Concerning Turner’s first claim, we have held that the presence of
guns at the scene of an arrest is not evidence of coercion, but merely
cautious police procedure. Bluitt v. State, 269 Ind. 438, 447, 381 N.E.2d
458, 464 (1978). As for his second claim, Detective Beavers denied raising
his voice to Turner or calling him a liar. R. at 237-38. He also denied
mentioning Turner’s brother. R. at 237. Detective Beavers was not
questioned about alleged statements concerning any other member of Turner’s
family.
Even though Turner’s testimony and the testimony of his sister and
mother supported Turner’s claim that his family was threatened, the trial
court was not bound to credit Turner’s testimony or the testimony of his
family members. See Warner v. State, 579 N.E.2d 1307, 1310 (Ind. 1991).

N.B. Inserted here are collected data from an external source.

-- ==== Sys2Proof/Machine/Errors.lean ====
section
/-! DEFINITION. The error codes of NPKS (60_exceptions.md R200). -/

namespace Sys2Proof

/-- The seven errors a command can raise (R200). Each is reported and recorded and the block goes on (R210). -/
inductive ErrCode where
  /-- Reserved opcode, or an unused V or P field that is not 0 (R202). -/
  | illegalCmd
  /-- SEED with variant id 3 (R203). -/
  | badVariant
  /-- An unused operand bit that is 1 (R204). -/
  | reservedOperand
  /-- GEN, SCORE or XFORM before the first SEED (R205). -/
  | unseeded
  /-- SCORE with a whole chunk already scored (R206). -/
  | scoreOverrun
  /-- A result read with no whole chunk scored (R207). -/
  | notReady
  /-- CFG with 0 or with no multiple of 8 (R208). -/
  | badLength
  deriving DecidableEq, Repr

/-- The number that ERRCODE holds for an error (R200). -/
def ErrCode.code : ErrCode → BitVec 4
  | .illegalCmd => 1#4
  | .badVariant => 2#4
  | .reservedOperand => 3#4
  | .unseeded => 4#4
  | .scoreOverrun => 5#4
  | .notReady => 6#4
  | .badLength => 7#4

end Sys2Proof
end

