-- ==== Sys2Proof/Syntax.lean ====
section
/-! DEFINITION. The fifteen commands of NPKS, one constructor per row of the opcode map (30_encoding.md R75), with the
operands of R72 and R73: a W32 operand is the whole word, a B8 operand is its byte, V and P are fields of the command
byte. -/

namespace Sys2Proof

/-- A command of NPKS. -/
inductive Instr where
  /-- NOP (43_control.md R170). -/
  | nop
  /-- SEED v, value (40_keystream.md R100). -/
  | seed (v : BitVec 2) (value : Word)
  /-- GEN (40_keystream.md R103). -/
  | gen
  /-- SCLR (41_scorecard.md R121). -/
  | sclr
  /-- SCORE byte (41_scorecard.md R122). -/
  | score (c : Byte)
  /-- XFORM p, byte (42_transform.md R160). -/
  | xform (p : BitVec 1) (b : Byte)
  /-- RDDIFF (41_scorecard.md R123). -/
  | rddiff
  /-- RDZEROS (41_scorecard.md R124). -/
  | rdzeros
  /-- RDMATCH (41_scorecard.md R125). -/
  | rdmatch
  /-- RDFLAGS (41_scorecard.md R127). -/
  | rdflags
  /-- RDSTATE (43_control.md R172). -/
  | rdstate
  /-- RDSTAT (43_control.md R173). -/
  | rdstat
  /-- CFG bits (41_scorecard.md R120). -/
  | cfg (bits : Word)
  /-- RDCNT (41_scorecard.md R128). -/
  | rdcnt
  /-- RDLEN (41_scorecard.md R129). -/
  | rdlen
  deriving DecidableEq, Repr

end Sys2Proof
end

In any event, the critical inquiry here is whether the alleged police
conduct overbore Turner’s will, thus rendering his statement involuntary.
Lynch v. State, 632 N.E.2d 341, 343 (Ind. 1994). The fact that Turner
signed a waiver of rights weighs in favor of the conclusion that his
statement was indeed voluntary. See Heavrin v. State, 675 N.E.2d 1075,
1081 (Ind. 1996) (signing a waiver of rights form provides some indication
that a defendant’s confession was made voluntarily). We also find
persuasive that both in the written waiver and audio-taped interview Turner
acknowledged that he was neither threatened nor
coerced into giving a statement. Turner’s contrary claim on appeal amounts
to an invitation for this Court to reweigh the evidence. We decline.
Thus, the trial court did not abuse its discretion by admitting Turner’s
statement into evidence.
Conclusion
We affirm the judgment of the trial court.
SHEPARD, C.J., and DICKSON, SULLIVAN and BOEHM, JJ., concur.